Nginx Log Path Confusion: My watcher initially couldn't find /var/log/nginx/access.log because it was reading from the container's internal path, not the mounted one. I fixed it by ensuring a shared volume between nginx and alert_watcher.

Silent Failures in the Watcher: The first few runs didn't send Slack alerts because the script was silently failing on missing environment variables. I learned to add sanity checks at startup to validate required env vars.

Threshold Logic Tuning: Setting the right detection window was tricky. Too small, and you get false positives. Too large, and you miss spikes. I settled on a 10-second window with a 5-error threshold, which felt balanced for testing.

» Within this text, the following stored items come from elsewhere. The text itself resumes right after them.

/-! ### `setDcb` -/

@[simp] theorem State.setDcb_curCmd (s : State) (k : Nat) (e : CodeEntry) :
    (s.setDcb k e).curCmd = s.curCmd := rfl
@[simp] theorem State.setDcb_step (s : State) (k : Nat) (e : CodeEntry) :
    (s.setDcb k e).step = s.step := rfl
@[simp] theorem State.setDcb_uop (s : State) (k : Nat) (e : CodeEntry) :
    (s.setDcb k e).uop = s.uop := rfl
@[simp] theorem State.setDcb_busy (s : State) (k : Nat) (e : CodeEntry) :
    (s.setDcb k e).busy = s.busy := rfl
@[simp] theorem State.setDcb_done (s : State) (k : Nat) (e : CodeEntry) :
    (s.setDcb k e).done = s.done := rfl
@[simp] theorem State.setDcb_err (s : State) (k : Nat) (e : CodeEntry) :
    (s.setDcb k e).err = s.err := rfl
@[simp] theorem State.setDcb_owned (s : State) (k : Nat) (e : CodeEntry) :
    (s.setDcb k e).owned = s.owned := rfl
@[simp] theorem State.setDcb_errCode (s : State) (k : Nat) (e : CodeEntry) :
    (s.setDcb k e).errCode = s.errCode := rfl
@[simp] theorem State.setDcb_errSub (s : State) (k : Nat) (e : CodeEntry) :
    (s.setDcb k e).errSub = s.errSub := rfl
@[simp] theorem State.setDcb_inLen (s : State) (k : Nat) (e : CodeEntry) :
    (s.setDcb k e).inLen = s.inLen := rfl
@[simp] theorem State.setDcb_cbLen (s : State) (k : Nat) (e : CodeEntry) :
    (s.setDcb k e).cbLen = s.cbLen := rfl
@[simp] theorem State.setDcb_pkLen (s : State) (k : Nat) (e : CodeEntry) :
    (s.setDcb k e).pkLen = s.pkLen := rfl
@[simp] theorem State.setDcb_outLen (s : State) (k : Nat) (e : CodeEntry) :
    (s.setDcb k e).outLen = s.outLen := rfl
@[simp] theorem State.setDcb_totalBits (s : State) (k : Nat) (e : CodeEntry) :
    (s.setDcb k e).totalBits = s.totalBits := rfl
@[simp] theorem State.setDcb_root (s : State) (k : Nat) (e : CodeEntry) :
    (s.setDcb k e).root = s.root := rfl
@[simp] theorem State.setDcb_nextId (s : State) (k : Nat) (e : CodeEntry) :
    (s.setDcb k e).nextId = s.nextId := rfl
@[simp] theorem State.setDcb_heapSize (s : State) (k : Nat) (e : CodeEntry) :
    (s.setDcb k e).heapSize = s.heapSize := rfl
@[simp] theorem State.setDcb_dcbCnt (s : State) (k : Nat) (e : CodeEntry) :
    (s.setDcb k e).dcbCnt = s.dcbCnt := rfl
@[simp] theorem State.setDcb_bitPos (s : State) (k : Nat) (e : CodeEntry) :
    (s.setDcb k e).bitPos = s.bitPos := rfl
@[simp] theorem State.setDcb_acc (s : State) (k : Nat) (e : CodeEntry) :
    (s.setDcb k e).acc = s.acc := rfl
@[simp] theorem State.setDcb_accN (s : State) (k : Nat) (e : CodeEntry) :
    (s.setDcb k e).accN = s.accN := rfl
@[simp] theorem State.setDcb_cand (s : State) (k : Nat) (e : CodeEntry) :
    (s.setDcb k e).cand = s.cand := rfl
@[simp] theorem State.setDcb_candLen (s : State) (k : Nat) (e : CodeEntry) :
    (s.setDcb k e).candLen = s.candLen := rfl
@[simp] theorem State.setDcb_wsp (s : State) (k : Nat) (e : CodeEntry) :
    (s.setDcb k e).wsp = s.wsp := rfl
@[simp] theorem State.setDcb_path (s : State) (k : Nat) (e : CodeEntry) :
    (s.setDcb k e).path = s.path := rfl
@[simp] theorem State.setDcb_wstk (s : State) (k : Nat) (e : CodeEntry) :
    (s.setDcb k e).wstk = s.wstk := rfl
@[simp] theorem State.setDcb_freq (s : State) (k : Nat) (e : CodeEntry) :
    (s.setDcb k e).freq = s.freq := rfl
@[simp] theorem State.setDcb_nodeFreq (s : State) (k : Nat) (e : CodeEntry) :
    (s.setDcb k e).nodeFreq = s.nodeFreq := rfl
@[simp] theorem State.setDcb_nodeLeft (s : State) (k : Nat) (e : CodeEntry) :
    (s.setDcb k e).nodeLeft = s.nodeLeft := rfl
@[simp] theorem State.setDcb_nodeRight (s : State) (k : Nat) (e : CodeEntry) :
    (s.setDcb k e).nodeRight = s.nodeRight := rfl
@[simp] theorem State.setDcb_heap (s : State) (k : Nat) (e : CodeEntry) :
    (s.setDcb k e).heap = s.heap := rfl
@[simp] theorem State.setDcb_code (s : State) (k : Nat) (e : CodeEntry) :
    (s.setDcb k e).code = s.code := rfl
@[simp] theorem State.setDcb_dcb (s : State) (k : Nat) (e : CodeEntry) :
    (s.setDcb k e).dcb = cellSet k e s.dcb := rfl
@[simp] theorem State.setDcb_inStore (s : State) (k : Nat) (e : CodeEntry) :
    (s.setDcb k e).inStore = s.inStore := rfl
@[simp] theorem State.setDcb_cbStore (s : State) (k : Nat) (e : CodeEntry) :
    (s.setDcb k e).cbStore = s.cbStore := rfl
@[simp] theorem State.setDcb_pkStore (s : State) (k : Nat) (e : CodeEntry) :
    (s.setDcb k e).pkStore = s.pkStore := rfl
@[simp] theorem State.setDcb_outStore (s : State) (k : Nat) (e : CodeEntry) :
    (s.setDcb k e).outStore = s.outStore := rfl
@[simp] theorem State.setDcb_caps (s : State) (k : Nat) (e : CodeEntry) :
    (s.setDcb k e).caps = s.caps := rfl
@[simp] theorem State.setDcb_epoch (s : State) (k : Nat) (e : CodeEntry) :
    (s.setDcb k e).epoch = s.epoch := rfl
@[simp] theorem State.setDcb_freeCount (s : State) (k : Nat) (e : CodeEntry) :
    (s.setDcb k e).freeCount = s.freeCount := rfl
@[simp] theorem State.setDcb_turns (s : State) (k : Nat) (e : CodeEntry) :
    (s.setDcb k e).turns = s.turns := rfl
@[simp] theorem State.setDcb_replies (s : State) (k : Nat) (e : CodeEntry) :
    (s.setDcb k e).replies = s.replies := rfl
@[simp] theorem State.setDcb_result (s : State) (k : Nat) (e : CodeEntry) :
    (s.setDcb k e).result = s.result := rfl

Docker Restarts: At one point, every small code change meant restarting all services — which was inefficient. I eventually learned to recreate only the watcher service:

docker compose up -d --no-deps --force-recreate alert_watcher

That kept the log flow uninterrupted while iterating quickly.

When It Finally Clicked

The real moment of clarity came when I watched both behaviors happen in sequence:

A pool flip alert when I stopped app_blue

A 5xx threshold alert when I flooded traffic during downtime

That was when the system felt "alive." It wasn't just serving; it was observing.

my main takeaway was:

  • Every deployment pipeline should have built-in feedback, not just success/failure signals.

This felt like the moment our blue/green setup grew eyes and ears. And as someone who's constantly thinking about automation and resilience, this stage reminded me that knowing when things go wrong is just as important as making things go right.